:: Records provided

-- ==== Sys2Proof/Certificates/Slice0/Obligations.lean ====
section
/-! DEFINITION. The statements about the machine, made from the numbered rules of the spec. Nothing here is
proved. A number literal is a code of the spec: PHASE codes 30_encoding.md R98, error pairs
60_exceptions.md R241. -/

open Sys2Proof Sys2Proof.Machine

/-! Encodings (30_encoding.md). -/

/-- Decoding what the encoder writes for a well-formed instruction gives the instruction back: no bit of an
encoding is dropped (R80 to R88, R95, R96, R98). -/
def Obligations.DecodeEncodeRoundTrip : Prop :=
  ∀ i : Instr, i.wf = true → decode (encode i) = .ok i

/-- A byte sequence is read as a container only where it is the encoding of a well-formed one, and it then
has 22 + 2 x SymbolCount + ceil8(PayloadBitCount) bytes (R87, R92). -/
def Obligations.ContainerBytesAreCanonical : Prop :=
  ∀ (bs : List Byte) (c : Container), decode (.bytes bs) = .ok (.huf1Container c) →
    c.wf = true ∧ encode (.huf1Container c) = .bytes bs ∧
    bs.length = 22 + 2 * c.table.length + (c.pbc.toNat + 7) / 8

/-- OP is bits [7:0] of the value written to CMD and bits [63:8] are ignored (R95); NOP, ENC, DEC, CLR are
0x00 to 0x03 and every other value is a reserved opcode (R96). -/
def Obligations.CommandOpcodeTable : Prop :=
  ∀ (u : UnitKind) (w : Word64),
    ((w.toNat % 256 = 0 → decode (.cmd u w) = .ok (.nop u)) ∧
     (w.toNat % 256 = 1 → decode (.cmd u w) = .ok (.enc u)) ∧
     (w.toNat % 256 = 2 → decode (.cmd u w) = .ok (.dec u)) ∧
     (w.toNat % 256 = 3 → decode (.cmd u w) = .ok (.clr u))) ∧
    (4 ≤ w.toNat % 256 → decode (.cmd u w) = .ok (.reservedCmd u (BitVec.ofNat 8 (w.toNat % 256))))

/-- A unit's PHASE code names at most one operation, that operation's own code is this one, and a code the
unit never takes is rejected (R98, 46_commands_sequencer.md R227). -/
def Obligations.PhaseCodesNameOneOperation : Prop :=
  ∀ (u : UnitKind) (p : BitVec 5),
    (unitPhase u p → ∃ i, decode (.phase u p) = .ok i ∧ encode i = .phase u p) ∧
    (¬ unitPhase u p → decode (.phase u p) = .error .unusedPhase)

/-- Words written out from the tables of R90, R96, R98 decode to the instructions they stand for. -/
def Obligations.WrittenOutWordsDecode : Prop :=
  decode (.cmd .E 0x0000000000000001#64) = .ok (.enc .E) ∧
  decode (.cmd .E 0x0000000000000103#64) = .ok (.clr .E) ∧
  decode (.cmd .D 0x00000000000000FF#64) = .ok (.reservedCmd .D 0xFF#8) ∧
  decode (.phase .E 0b00111#5) = .ok .eSort ∧
  decode (.phase .D 0b11010#5) = .ok .dWalk ∧
  decode (.bytes [0x48#8, 0x55#8, 0x46#8, 0x31#8, 0#8, 0#8, 0#8, 0#8, 0#8, 0#8, 0#8, 0#8, 0#8, 0#8,
    0#8, 0#8, 0#8, 0#8, 0#8, 0#8, 0#8, 0#8]) = .ok (.huf1Container ⟨0#64, [], 0#64, []⟩)

/-! The step. -/

/-- A step runs the decoded instruction: of the unit whose turn it is, the operation its PHASE names; of the
host, the command its next line writes to CMD of an idle unit (46_commands_sequencer.md R227, 30_encoding.md R95,
R97), or the container its next line presents, which as an instruction is the model's reading of the table's data
row (log entry 9). The turn, which is the model's own field (log entry 6), and the line are taken; nothing else is
added. -/
def Obligations.StepRunsTheDecodedInstruction : Prop :=
  ∀ (s : State) (i : Instr), i.wf = true →
    (∀ u, nextAgent s = .unit u → decode (.phase u (s.port u).phase) = .ok i →
      step s = exec i { s with sched := s.sched.tail }) ∧
    (∀ u v rest, nextAgent s = .host → s.script = .wrReg u 0x00 v :: rest → (s.port u).busy = false →
      decode (.cmd u v) = .ok i → step s = exec i { s with sched := s.sched.tail, script := rest }) ∧
    (∀ bs rest, nextAgent s = .host → s.script = .container bs :: rest → decode (.bytes bs) = .ok i →
      step s = exec i { s with sched := s.sched.tail, script := rest })

/-! Commands (46_commands_sequencer.md section 2). -/

/-- NOP changes nothing (R221), and a unit whose PHASE is IDLE performs no operation (R220). -/
def Obligations.NopAndIdleChangeNothing : Prop :=
  ∀ (u : UnitKind) (s : State), exec (.nop u) s = .next s ∧ exec (.idle u) s = .next s

/-- ENC on an idle unit E and DEC on an idle unit D clear the old result and record, set BUSY and start at
E_INIT and D_INIT; nothing else changes (R222, R223). -/
def Obligations.AcceptedCommandsClearAndStart : Prop :=
  ∀ s : State,
    (s.e.port.busy = false →
      exec (.enc .E) s = .next { s with e := { s.e with port := { s.e.port with
        done := false, err := false, nogain := false, errCode := 0#8, errSub := 0#8, outLen := 0#64,
        busy := true, phase := 0x01#5 } } }) ∧
    (s.d.port.busy = false →
      exec (.dec .D) s = .next { s with d := { s.d with port := { s.d.port with
        done := false, err := false, nogain := false, errCode := 0#8, errSub := 0#8, outLen := 0#64,
        busy := true, phase := 0x10#5 } } })

/-- CLR on an idle unit clears DONE, ERR, NOGAIN, the ERR register and OUT_LEN, and nothing else (R224). -/
def Obligations.ClrClearsTheRecord : Prop :=
  ∀ (u : UnitKind) (s : State), (s.port u).busy = false →
    exec (.clr u) s = .next (s.withPort u { s.port u with
      done := false, err := false, nogain := false, errCode := 0#8, errSub := 0#8, outLen := 0#64 })

/-- A reserved opcode, ENC on unit D and DEC on unit E are refused by an idle unit: ERR = 1, ERR.CODE = 4,
ERR.SUB = 0, and nothing else changes (R226). -/
def Obligations.RefusedOpcodesRecordIllegalCommand : Prop :=
  ∀ s : State,
    (∀ u op, (s.port u).busy = false →
      exec (.reservedCmd u op) s = .next (s.withPort u { s.port u with
        err := true, errCode := 4#8, errSub := 0#8 })) ∧
    (s.d.port.busy = false →
      exec (.enc .D) s = .next { s with d := { s.d with port := { s.d.port with
        err := true, errCode := 4#8, errSub := 0#8 } } }) ∧
    (s.e.port.busy = false →
      exec (.dec .E) s = .next { s with e := { s.e with port := { s.e.port with
        err := true, errCode := 4#8, errSub := 0#8 } } })

/-- A CMD write while BUSY = 1 changes nothing, whatever is written: as an instruction, and as the host's
next line, whose value is not even decoded (R225, 30_encoding.md R97). -/
def Obligations.CommandsAreIgnoredWhileBusy : Prop :=
  ∀ (u : UnitKind) (s : State), (s.port u).busy = true →
    (∀ op, exec (.enc u) s = .next s ∧ exec (.dec u) s = .next s ∧ exec (.clr u) s = .next s ∧
      exec (.reservedCmd u op) s = .next s) ∧
    ∀ v rest, nextAgent s = .host → s.script = .wrReg u 0x00 v :: rest →
      step s = .next { s with sched := s.sched.tail, script := rest }

/-! The encoder: first phases (44_encoder.md R171, 40_frequency_scan.md). -/

/-- E_INIT: InputTooLarge where IN_LEN > MAX_IN, with the working state as it was; else the working state
of R171 is cleared and E_SCAN follows; nothing else changes (R171). -/
def Obligations.EInitChecksAndClears : Prop :=
  ∀ s : State,
    (s.e.port.capIn.toNat < s.e.port.inLen.toNat →
      exec .eInit s = .next { s with e := { s.e with port := failedWith s.e.port 2#8 1#8 } }) ∧
    (s.e.port.inLen.toNat ≤ s.e.port.capIn.toNat →
      exec .eInit s = .next { s with e := { s.e with
        port := { s.e.port with phase := 0x02#5 },
        freq := Vector.replicate 256 0#64, len := Vector.replicate 256 0#8,
        inq := Vector.replicate 511 false, nsym := 0#9, nnode := 0#9, pbc := 0#64, idx := 0#64,
        acc := 0#8, nbits := 0#3, bitcnt := 0#64, wptr := 0#64 } })

/-- E_SCAN completes on a whole input of fewer than 2^56 bytes and, from cleared counts, leaves FREQ[b] the
number of occurrences of b, NSYM the number of distinct symbols, SEQ[b] the number of distinct symbols
before the first b, IDX = N; E_SIZE follows an empty input, else E_LEAF (R111, R112, 10_state.md R35, R36). -/
def Obligations.EScanCountsTheInput : Prop :=
  ∀ (s : State) (bs : List Byte), hasInput s.e.port bs → bs.length < 2 ^ 56 →
    (∀ b, symRead s.e.freq b = 0#64) → s.e.nsym = 0#9 →
    ∃ t, exec .eScan s = .next t ∧
      (∀ b, (symRead t.e.freq b).toNat = bs.count b) ∧
      t.e.nsym.toNat = bs.dedup.length ∧
      (∀ b ∈ bs, (symRead t.e.seq b).toNat = (bs.takeWhile (fun c => c ≠ b)).dedup.length) ∧
      t.e.idx.toNat = bs.length ∧
      t.e.port.phase = (if bs = [] then 0x09#5 else 0x03#5)

/-! The tree build (41_tree_build.md). -/

/-- E_LEAF completes where the sequence numbers of the present symbols are in the arena, and, where they are
distinct, makes the leaf of s at SEQ[s] with FREQ[s]; exactly those handles join the collection; all other
nodes stay; NNODE = NSYM; E_SINGLE follows one symbol, else E_MERGE (R122). -/
def Obligations.ELeafMakesTheLeaves : Prop :=
  ∀ s : State, (∀ b, symRead s.e.freq b ≠ 0#64 → (symRead s.e.seq b).toNat < 511) →
    ∃ t, exec .eLeaf s = .next t ∧
      t.e.nnode = s.e.nsym ∧
      t.e.port.phase = (if s.e.nsym = 1#9 then 0x05#5 else 0x04#5) ∧
      ((∀ b c, symRead s.e.freq b ≠ 0#64 → symRead s.e.freq c ≠ 0#64 →
          symRead s.e.seq b = symRead s.e.seq c → b = c) →
        (∀ b, symRead s.e.freq b ≠ 0#64 →
          nodeRead t.e.node (symRead s.e.seq b) = some (.leaf b (symRead s.e.freq b)))) ∧
      (∀ h, h ∈ members t.e.inq ↔
        h ∈ members s.e.inq ∨ ∃ b, symRead s.e.freq b ≠ 0#64 ∧ symRead s.e.seq b = h) ∧
      (∀ h, (∀ b, symRead s.e.freq b ≠ 0#64 → symRead s.e.seq b ≠ h) →
        nodeRead t.e.node h = nodeRead s.e.node h)

/-- E_MERGE completes from a collection of M >= 1 handles below NNODE with room for M - 1 nodes; it creates
M - 1 Internal nodes in the handles from NNODE on, each with FREQ the sum of its two distinct earlier
children's, leaves the older nodes, and ends with one member, ROOT, the last node created (for M >= 2); every
member and every created node but ROOT is the child of exactly one created node; E_WALK follows (R124, R125,
R128). A sum of FREQ is taken modulo 2^64 where it does not fit, in states no run reaches: the model's choice, log
entry 11. -/
def Obligations.EMergeBuildsTheTree : Prop :=
  ∀ s : State, mergeReady s.e →
    ∃ t, exec .eMerge s = .next t ∧
      t.e.nnode.toNat = s.e.nnode.toNat + (members s.e.inq).length - 1 ∧
      members t.e.inq = [t.e.root] ∧
      (2 ≤ (members s.e.inq).length → t.e.root.toNat = t.e.nnode.toNat - 1) ∧
      t.e.port.phase = 0x06#5 ∧
      (∀ h : Handle, h.toNat < s.e.nnode.toNat → nodeRead t.e.node h = nodeRead s.e.node h) ∧
      (∀ h : Handle, s.e.nnode.toNat ≤ h.toNat → h.toNat < t.e.nnode.toNat →
        ∃ f l r nl nr, nodeRead t.e.node h = some (.internal f l r) ∧ l ≠ r ∧
          l.toNat < h.toNat ∧ r.toNat < h.toNat ∧
          nodeRead t.e.node l = some nl ∧ nodeRead t.e.node r = some nr ∧ f = nodeFreq nl + nodeFreq nr) ∧
      ∀ c : Handle,
        (c ∈ members s.e.inq ∨ (s.e.nnode.toNat ≤ c.toNat ∧ c.toNat < t.e.nnode.toNat)) → c ≠ t.e.root →
        ∃! h : Handle, s.e.nnode.toNat ≤ h.toNat ∧ h.toNat < t.e.nnode.toNat ∧ isChild t.e.node c h

/-- E_MERGE joins the two least: of every Internal node it creates, LEFT has the least key (FREQ, handle) and
RIGHT the next among the nodes that existed and had no parent yet (R123, R124, R126). -/
def Obligations.EMergeJoinsTheTwoLeast : Prop :=
  ∀ s t : State, mergeReady s.e → exec .eMerge s = .next t →
    ∀ (h : Handle) (f : Word64) (l r : Handle), s.e.nnode.toNat ≤ h.toNat → h.toNat < t.e.nnode.toNat →
      nodeRead t.e.node h = some (.internal f l r) →
      keyBefore t.e.node l r ∧
      ∀ c : Handle,
        (c ∈ members s.e.inq ∨ (s.e.nnode.toNat ≤ c.toNat ∧ c.toNat < h.toNat)) → c ≠ l → c ≠ r →
        (∀ g : Handle, s.e.nnode.toNat ≤ g.toNat → g.toNat < h.toNat → ¬ isChild t.e.node c g) →
        keyBefore t.e.node l c ∧ keyBefore t.e.node r c

/-- E_SINGLE: with the leaf of b in NODE[0], ROOT is 0, LEN[b] = 1, TPAT[b] = "0", E_SORT follows, and
nothing else changes (R127). -/
def Obligations.ESingleGivesTheOneBitCode : Prop :=
  ∀ (s : State) (b : Byte) (f : Word64), nodeRead s.e.node 0#9 = some (.leaf b f) →
    exec .eSingle s = .next { s with e := { s.e with
      port := { s.e.port with phase := 0x07#5 }, root := 0#9,
      len := symWrite s.e.len b 1#8, tpat := symWrite s.e.tpat b [false] } }

/-! Canonical-code generation (42_code_generation.md). -/

/-- E_WALK completes on a tree of depth at most 255; a symbol with one leaf gets that leaf's depth as LEN and
its path as TPAT, a symbol without a leaf keeps both; E_SORT follows (R136, R137). -/
def Obligations.EWalkRecordsDepthsAndPaths : Prop :=
  ∀ s : State, TreeWithin s.e.node 255 s.e.root →
    ∃ t, exec .eWalk s = .next t ∧ t.e.port.phase = 0x07#5 ∧
      (∀ b p, LeafAt s.e.node s.e.root p b → (∀ q, LeafAt s.e.node s.e.root q b → q = p) →
        (symRead t.e.len b).toNat = p.length ∧ symRead t.e.tpat b = p) ∧
      (∀ b, (∀ p, ¬ LeafAt s.e.node s.e.root p b) →
        symRead t.e.len b = symRead s.e.len b ∧ symRead t.e.tpat b = symRead s.e.tpat b)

::::

§ **Brief**:
Final part of the records: return the line that contains "(.leaf b f) →" and every line after it, exactly, with no other lines added.

§ **Exercise output**:
  ∀ (s : State) (b : Byte) (f : Word64), nodeRead s.e.node 0#9 = some (.leaf b f) →
    exec .eSingle s = .next { s with e := { s.e with
      port := { s.e.port with phase := 0x07#5 }, root := 0#9,
      len := symWrite s.e.len b 1#8, tpat := symWrite s.e.tpat b [false] } }

/-! Canonical-code generation (42_code_generation.md). -/

/-- E_WALK completes on a tree of depth at most 255; a symbol with one leaf gets that leaf's depth as LEN and
its path as TPAT, a symbol without a leaf keeps both; E_SORT follows (R136, R137). -/
def Obligations.EWalkRecordsDepthsAndPaths : Prop :=
  ∀ s : State, TreeWithin s.e.node 255 s.e.root →
    ∃ t, exec .eWalk s = .next t ∧ t.e.port.phase = 0x07#5 ∧
      (∀ b p, LeafAt s.e.node s.e.root p b → (∀ q, LeafAt s.e.node s.e.root q b → q = p) →
        (symRead t.e.len b).toNat = p.length ∧ symRead t.e.tpat b = p) ∧
      (∀ b, (∀ p, ¬ LeafAt s.e.node s.e.root p b) →
        symRead t.e.len b = symRead s.e.len b ∧ symRead t.e.tpat b = symRead s.e.tpat b)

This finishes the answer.